-- Aim of the exercise --
Find the line holding "FlowAlike m₀ m₀' c (emitHeader" in the entries below. Give it again exactly, along with every line after it up to and including the line holding "theorem Alike.flushRun (h".

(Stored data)
-- ==== Sys2Proof/Laws/Buffers.lean ====
section
/-! SUPPORT. Two states that differ only outside the buffers: each operation of the engine does the same in both. -/

namespace Sys2Proof.Machine

open Sys2Proof

/-- The state on another memory and other failing accesses. -/
def State.elsewhere (s : State) (m : Memory) (c : Config) : State := { s with mem := m, cfg := c }

/-- `s` and `s.elsewhere m c` differ only outside the buffers, and a byte reads alike in both or as it did in `m₀`
and `m₀'`. -/
structure Alike (m₀ m₀' : Memory) (c : Config) (s : State) (m : Memory) : Prop where
  cfg : c = { s.cfg with faults := c.faults }
  wf : s.mem.wf
  wf' : m.wf
  src : ∀ a, s.inSrc a = true → m.read a = s.mem.read a
  reads : ∀ a, s.inSrc a = true → portFault c .read a = portFault s.cfg .read a
  writes : ∀ a, s.inDst a = true → portFault c .write a = portFault s.cfg .write a
  same : ∀ a, m.read a = s.mem.read a ∨ (s.mem.read a = m₀.read a ∧ m.read a = m₀'.read a)

/-- Two operations go on, or end, in states that are alike. -/
def FlowAlike (m₀ m₀' : Memory) (c : Config) (x y : Flow) : Prop :=
  ∃ u m, Alike m₀ m₀' c u m ∧
    ((x = .go u ∧ y = .go (u.elsewhere m c)) ∨ (x = .stop u ∧ y = .stop (u.elsewhere m c)))

/-- Two turns end in states that are alike. -/
def TurnAlike (m₀ m₀' : Memory) (c : Config) (x y : Host.Outcome State Fault Refusal) : Prop :=
  ∃ u m, Alike m₀ m₀' c u m ∧ x = .next u ∧ y = .next (u.elsewhere m c)

section

variable {m₀ m₀' m : Memory} {c : Config} {s : State}

/-! ### Memory -/

/-- Another byte in both memories. -/
theorem Alike.write (h : Alike m₀ m₀' c s m) (a : Nat) (v : Byte) :
    Alike m₀ m₀' c { s with mem := s.mem.write a v } (m.write a v) where
  cfg := h.cfg
  wf := Memory.wf_write a v h.wf
  wf' := Memory.wf_write a v h.wf'
  src x hx := by
    show (m.write a v).read x = (s.mem.write a v).read x
    by_cases hxa : x = a
    · rw [hxa, Memory.read_write_same m a v h.wf', Memory.read_write_same s.mem a v h.wf]
    · rw [Memory.read_write_other _ _ _ _ hxa, Memory.read_write_other _ _ _ _ hxa, h.src x hx]
  reads := h.reads
  writes := h.writes
  same x := by
    show (m.write a v).read x = (s.mem.write a v).read x ∨ ((s.mem.write a v).read x = _ ∧ (m.write a v).read x = _)
    by_cases hxa : x = a
    · exact .inl (by rw [hxa, Memory.read_write_same m a v h.wf', Memory.read_write_same s.mem a v h.wf])
    · rw [Memory.read_write_other _ _ _ _ hxa, Memory.read_write_other _ _ _ _ hxa]
      exact h.same x

theorem Alike.writeList (bs : List Byte) (h : Alike m₀ m₀' c s m) (a : Nat) :
    Alike m₀ m₀' c { s with mem := s.mem.writeList a bs } (m.writeList a bs) := by
  induction bs generalizing s m a with
  | nil => exact h
  | cons b bs ih => exact ih (h.write a b) (a + 1)

/-- An update that leaves memory, the platform and the buffers' registers alone. -/
theorem Alike.of_frame (h : Alike m₀ m₀' c s m) {u : State} (hm : u.mem = s.mem) (hc : u.cfg = s.cfg)
    (hs : u.inSrc = s.inSrc) (hd : u.inDst = s.inDst) : Alike m₀ m₀' c u m where
  cfg := by rw [hc]; exact h.cfg
  wf := by rw [hm]; exact h.wf
  wf' := h.wf'
  src := by rw [hm, hs]; exact h.src
  reads := by rw [hc, hs]; exact h.reads
  writes := by rw [hc, hd]; exact h.writes
  same := by rw [hm]; exact h.same

theorem Alike.memRead (h : Alike m₀ m₀' c s m) {a : Nat} (ha : s.inSrc a = true) :
    memRead (s.elsewhere m c) a = memRead s a := by
  show (if portFault c .read a then none else some (m.read a)) = _
  rw [h.reads a ha, h.src a ha]
  rfl

theorem Alike.memReadList (h : Alike m₀ m₀' c s m) (k : Nat) {a : Nat} (ha : ∀ j < k, s.inSrc (a + j) = true) :
    memReadList (s.elsewhere m c) a k = memReadList s a k := by
  induction k generalizing a with
  | zero => rfl
  | succ k ih =>
    have h0 : s.inSrc a = true := ha 0 (by omega)
    have h1 : ∀ j < k, s.inSrc (a + 1 + j) = true := fun j hj => by
      rw [Nat.add_assoc, Nat.add_comm 1 j]
      exact ha (j + 1) (by omega)
    simp only [Machine.memReadList, h.memRead h0, ih h1]

/-! ### Flows -/

theorem FlowAlike.go (h : Alike m₀ m₀' c s m) : FlowAlike m₀ m₀' c (.go s) (.go (s.elsewhere m c)) :=
  ⟨s, m, h, .inl ⟨rfl, rfl⟩⟩

theorem Alike.raise (h : Alike m₀ m₀' c s m) (code : ErrCode) : Alike m₀ m₀' c (raise code s) m :=
  h.of_frame rfl rfl rfl rfl

theorem FlowAlike.raise (h : Alike m₀ m₀' c s m) (code : ErrCode) :
    FlowAlike m₀ m₀' c (raiseFlow code s) (raiseFlow code (s.elsewhere m c)) :=
  ⟨_, m, h.raise code, .inr ⟨rfl, rfl⟩⟩

/-- What follows does the same in states that are alike, so the whole does. -/
theorem FlowAlike.andThen {x y : Flow} {f : State → Flow} (h : FlowAlike m₀ m₀' c x y)
    (hf : ∀ u m, x = .go u → Alike m₀ m₀' c u m → FlowAlike m₀ m₀' c (f u) (f (u.elsewhere m c))) :
    FlowAlike m₀ m₀' c (x.andThen f) (y.andThen f) := by
  obtain ⟨u, m, ha, ⟨rfl, rfl⟩ | ⟨rfl, rfl⟩⟩ := h
  · exact hf u m rfl ha
  · exact ⟨u, m, ha, .inr ⟨rfl, rfl⟩⟩

theorem FlowAlike.outcome {x y : Flow} (h : FlowAlike m₀ m₀' c x y) :
    TurnAlike m₀ m₀' c x.outcome y.outcome := by
  obtain ⟨u, m, ha, ⟨rfl, rfl⟩ | ⟨rfl, rfl⟩⟩ := h <;> exact ⟨u, m, ha, rfl, rfl⟩

theorem TurnAlike.next (h : Alike m₀ m₀' c s m) : TurnAlike m₀ m₀' c (.next s) (.next (s.elsewhere m c)) :=
  ⟨s, m, h, rfl, rfl⟩

/-! ### The output primitives -/

theorem Alike.memWrite (h : Alike m₀ m₀' c s m) {a : Nat} (ha : s.inDst a = true) (v : Byte) :
    FlowAlike m₀ m₀' c (memWrite a v s) (memWrite a v (s.elsewhere m c)) := by
  have hw := h.writes a ha
  cases hp : portFault s.cfg .write a with
  | false =>
    rw [memWrite_go a v s hp, memWrite_go a v (s.elsewhere m c) (hw.trans hp)]
    exact ⟨_, _, h.write a v, .inl ⟨rfl, rfl⟩⟩
  | true =>
    rw [memWrite_stop a v s hp, memWrite_stop a v (s.elsewhere m c) (hw.trans hp)]
    exact FlowAlike.raise h .busError

theorem Alike.emit (h : Alike m₀ m₀' c s m) (b : Byte) :
    FlowAlike m₀ m₀' c (emit b s) (emit b (s.elsewhere m c)) := by
  have hq : (s.elsewhere m c).dstCap.toNat ≤ (s.elsewhere m c).q ↔ s.dstCap.toNat ≤ s.q := Iff.rfl
  unfold Machine.emit
  by_cases hle : s.dstCap.toNat ≤ s.q
  · rw [if_pos hle, if_pos (hq.2 hle)]
    exact FlowAlike.raise h .dstOverflow
  · rw [if_neg hle, if_neg (mt hq.1 hle)]
    have hd : s.inDst (s.dstAddr.toNat + s.q) = true := by
      simp only [State.inDst, inRange, Bool.and_eq_true, decide_eq_true_eq]
      omega
    exact (h.memWrite hd b).andThen fun u m _ hu => FlowAlike.go (hu.of_frame rfl rfl rfl rfl)

theorem Alike.emitList (bs : List Byte) (h : Alike m₀ m₀' c s m) :
    FlowAlike m₀ m₀' c (emitList bs s) (emitList bs (s.elsewhere m c)) := by
  induction bs generalizing s m with
  | nil => exact FlowAlike.go h
  | cons b bs ih => exact (h.emit b).andThen fun u m _ hu => ih hu

/-- Writes inside the destination: all of them, or those before the first that fails, in both. -/
theorem Alike.memWriteList (bs : List Byte) (h : Alike m₀ m₀' c s m) {a : Nat}
    (ha : ∀ j < bs.length, s.inDst (a + j) = true) :
    FlowAlike m₀ m₀' c (memWriteList a bs s) (memWriteList a bs (s.elsewhere m c)) := by
  induction bs generalizing s m a with
  | nil => exact FlowAlike.go h
  | cons b bs ih =>
    refine (h.memWrite (ha 0 (by simp)) b).andThen fun u m hu hal => ih hal fun j hj => ?_
    have hd : u.inDst = s.inDst := by
      unfold Machine.memWrite at hu
      split at hu <;> cases hu
      rfl
    rw [hd, Nat.add_assoc, Nat.add_comm 1 j]
    exact ha (j + 1) (by simpa using hj)

theorem Alike.writePixel (h : Alike m₀ m₀' c s m) (P : Pixel) (hg : goodChannels s.channels = true)
    (hn : s.n + 1 ≤ s.pixels) (hcap : s.pixels * s.chans ≤ s.dstCap.toNat) :
    FlowAlike m₀ m₀' c (writePixel P s) (writePixel P (s.elsewhere m c)) := by
  refine (h.memWriteList _ fun j hj => ?_).andThen fun u m _ hu => FlowAlike.go (hu.of_frame rfl rfl rfl rfl)
  rw [pixelBytes_length P hg] at hj
  have hj : j < s.chans := hj
  have := pixel_end_le (c := s.chans) hn
  simp only [State.inDst, inRange, Bool.and_eq_true, decide_eq_true_eq]
  omega

theorem Alike.writePixels (P : Pixel) (k : Nat) (h : Alike m₀ m₀' c s m) (hg : goodChannels s.channels = true)
    (hn : s.n + k ≤ s.pixels) (hcap : s.pixels * s.chans ≤ s.dstCap.toNat) :
    FlowAlike m₀ m₀' c (writePixels P k s) (writePixels P k (s.elsewhere m c)) := by
  induction k generalizing s m with
  | zero => exact FlowAlike.go h
  | succ k ih =>
    refine (h.writePixel P hg (by omega) hcap).andThen fun u m hu hal => ?_
    rcases writePixel_cases P s with ⟨_, he⟩ | ⟨_, _, _, he⟩
    · cases he.symm.trans hu
      exact ih hal hg (by show s.n + 1 + k ≤ s.pixels; omega) hcap
    · cases he.symm.trans hu

/-! ### The meanings -/

theorem Alike.emitPixelChunk (h : Alike m₀ m₀' c s m) (i : Instr) :
    FlowAlike m₀ m₀' c (emitPixelChunk i s) (emitPixelChunk i (s.elsewhere m c)) :=
  (h.emitList _).andThen fun _ _ _ hu => FlowAlike.go (hu.of_frame rfl rfl rfl rfl)

theorem Alike.emitRun (h : Alike m₀ m₀' c s m) (count : Nat) :
    FlowAlike m₀ m₀' c (emitRun count s) (emitRun count (s.elsewhere m c)) :=
  (h.emitList _).andThen fun _ _ _ hu => FlowAlike.go (hu.of_frame rfl rfl rfl rfl)

theorem Alike.emitHeader (h : Alike m₀ m₀' c s m) (w ht : Word) (ch cs : Byte) :
    FlowAlike m₀ m₀' c (emitHeader w ht ch cs s) (emitHeader w ht ch cs (s.elsewhere m c)) :=
  (h.emitList _).andThen fun _ _ _ hu => FlowAlike.go (hu.of_frame rfl rfl rfl rfl)

theorem Alike.emitEndMarker (h : Alike m₀ m₀' c s m) :
    FlowAlike m₀ m₀' c (emitEndMarker s) (emitEndMarker (s.elsewhere m c)) :=
  (h.emitList _).andThen fun _ _ _ hu => FlowAlike.go (hu.of_frame rfl rfl rfl rfl)

theorem Alike.flushRun (h : Alike m₀ m₀' c s m) :
    FlowAlike m₀ m₀' c (flushRun s) (flushRun (s.elsewhere m c)) := by
  have hr : (s.elsewhere m c).run = 0 ↔ s.run = 0 := Iff.rfl
  unfold Machine.flushRun
  by_cases h0 : s.run = 0
  · rw [if_pos h0, if_pos (hr.2 h0)]
    exact FlowAlike.go h
  · rw [if_neg h0, if_neg (mt hr.1 h0)]
    exact h.emitRun _

theorem Alike.noteAlpha (h : Alike m₀ m₀' c s m) :
    noteAlpha (s.elsewhere m c) = (noteAlpha s).elsewhere m c ∧ Alike m₀ m₀' c (noteAlpha s) m := by
  have hr : ((s.elsewhere m c).channels = 3 ∧ (s.elsewhere m c).prev.a ≠ 255) ↔ (s.channels = 3 ∧ s.prev.a ≠ 255) :=
    Iff.rfl
  unfold Machine.noteAlpha
  by_cases h0 : s.channels = 3 ∧ s.prev.a ≠ 255
  · rw [if_pos h0, if_pos (hr.2 h0)]
    exact ⟨rfl, h.of_frame rfl rfl rfl rfl⟩
  · rw [if_neg h0, if_neg (mt hr.1 h0)]
    exact ⟨rfl, h⟩

theorem Alike.commonTail (h : Alike m₀ m₀' c s m) (hg : goodChannels s.channels = true)
    (hcap : s.pixels * s.chans ≤ s.dstCap.toNat) :
    FlowAlike m₀ m₀' c (commonTail s) (commonTail (s.elsewhere m c)) := by
  have hr : (s.elsewhere m c).pixels < (s.elsewhere m c).n + 1 ↔ s.pixels < s.n + 1 := Iff.rfl
  unfold Machine.commonTail
  by_cases h0 : s.pixels < s.n + 1
  · rw [if_pos h0, if_pos (hr.2 h0)]
    exact FlowAlike.raise h .pixelCount
  · rw [if_neg h0, if_neg (mt hr.1 h0)]
    obtain ⟨he, ha⟩ := h.noteAlpha
    have hf : (Machine.noteAlpha s).channels = s.channels ∧ (Machine.noteAlpha s).n = s.n ∧
        (Machine.noteAlpha s).pixels = s.pixels ∧ (Machine.noteAlpha s).dstCap = s.dstCap := by
      unfold Machine.noteAlpha
      split <;> exact ⟨rfl, rfl, rfl, rfl⟩
    obtain ⟨hf1, hf2, hf3, hf4⟩ := hf
    rw [he]
    refine (ha.writePixel s.prev (by rw [hf1]; exact hg) (by rw [hf2, hf3]; omega) ?_).andThen
      fun u m _ hu => FlowAlike.go (hu.of_frame rfl rfl rfl rfl)
    rw [hf3, hf4, State.chans, hf1]
    exact hcap

theorem Alike.decodePixel (h : Alike m₀ m₀' c s m) (len : Nat) (P : Pixel) (hg : goodChannels s.channels = true)
    (hcap : s.pixels * s.chans ≤ s.dstCap.toNat) :
    FlowAlike m₀ m₀' c (decodePixel len P s) (decodePixel len P (s.elsewhere m c)) :=
  (h.of_frame (u := { s with prev := P, p := s.p + len }) rfl rfl rfl rfl).commonTail hg hcap

theorem Alike.decodeRun (h : Alike m₀ m₀' c s m) (count : Nat) (hg : goodChannels s.channels = true)
    (hcap : s.pixels * s.chans ≤ s.dstCap.toNat) :
    FlowAlike m₀ m₀' c (decodeRun count s) (decodeRun count (s.elsewhere m c)) := by
  have hr : (s.elsewhere m c).pixels < (s.elsewhere m c).n + count ↔ s.pixels < s.n + count := Iff.rfl
  unfold Machine.decodeRun
  by_cases h0 : s.pixels < s.n + count
  · rw [if_pos h0, if_pos (hr.2 h0)]
    exact FlowAlike.raise h .pixelCount
  · rw [if_neg h0, if_neg (mt hr.1 h0)]
    exact (h.writePixels s.prev count hg (by omega) hcap).andThen
      fun u m _ hu => FlowAlike.go (hu.of_frame rfl rfl rfl rfl)

/-- Every stream instruction on the encoder's side. -/
theorem Alike.exec_encoding (h : Alike m₀ m₀' c s m) (hp : s.phase = .encoding) {i : Instr}
    (hi : i.isChunk = true ∨ (∃ w ht ch cs, i = .header w ht ch cs) ∨ i = .endMarker) :
    TurnAlike m₀ m₀' c (exec i s) (exec i (s.elsewhere m c)) := by
  have hb : ∀ enc dec : State → Flow, FlowAlike m₀ m₀' c (enc s) (enc (s.elsewhere m c)) →
      TurnAlike m₀ m₀' c (byPhase enc dec s) (byPhase enc dec (s.elsewhere m c)) := fun enc dec hf => by
    rw [byPhase_encoding enc dec hp, byPhase_encoding enc dec (s := s.elsewhere m c) hp]
    exact hf.outcome
  cases i
  case run => exact hb _ _ (h.emitRun _)
  case header => exact hb _ _ (h.emitHeader _ _ _ _)
  case endMarker => exact hb _ _ h.emitEndMarker
  case encode => simp [Instr.isChunk] at hi
  case decode => simp [Instr.isChunk] at hi
  all_goals exact hb _ _ (h.emitPixelChunk _)

/-- Every chunk on the decoder's side. -/
theorem Alike.exec_chunk_decoding (h : Alike m₀ m₀' c s m) (hp : s.phase = .decoding) {i : Instr}
    (hi : i.isChunk = true) (hg : goodChannels s.channels = true) (hcap : s.pixels * s.chans ≤ s.dstCap.toNat) :
    TurnAlike m₀ m₀' c (exec i s) (exec i (s.elsewhere m c)) := by
  have hb : ∀ enc enc' dec dec' : State → Flow, FlowAlike m₀ m₀' c (dec s) (dec' (s.elsewhere m c)) →
      TurnAlike m₀ m₀' c (byPhase enc dec s) (byPhase enc' dec' (s.elsewhere m c)) := fun enc enc' dec dec' hf => by
    rw [byPhase_decoding enc dec hp, byPhase_decoding enc' dec' (s := s.elsewhere m c) hp]
    exact hf.outcome
  cases i
  case run => exact hb _ _ _ _ (h.decodeRun _ hg hcap)
  case header => cases hi
  case endMarker => cases hi
  case encode => cases hi
  case decode => cases hi
  all_goals exact hb _ _ _ _ (h.decodePixel _ _ hg hcap)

-- The completed task --
    FlowAlike m₀ m₀' c (emitHeader w ht ch cs s) (emitHeader w ht ch cs (s.elsewhere m c)) :=
  (h.emitList _).andThen fun _ _ _ hu => FlowAlike.go (hu.of_frame rfl rfl rfl rfl)

theorem Alike.emitEndMarker (h : Alike m₀ m₀' c s m) :
    FlowAlike m₀ m₀' c (emitEndMarker s) (emitEndMarker (s.elsewhere m c)) :=
  (h.emitList _).andThen fun _ _ _ hu => FlowAlike.go (hu.of_frame rfl rfl rfl rfl)

theorem Alike.flushRun (h : Alike m₀ m₀' c s m) :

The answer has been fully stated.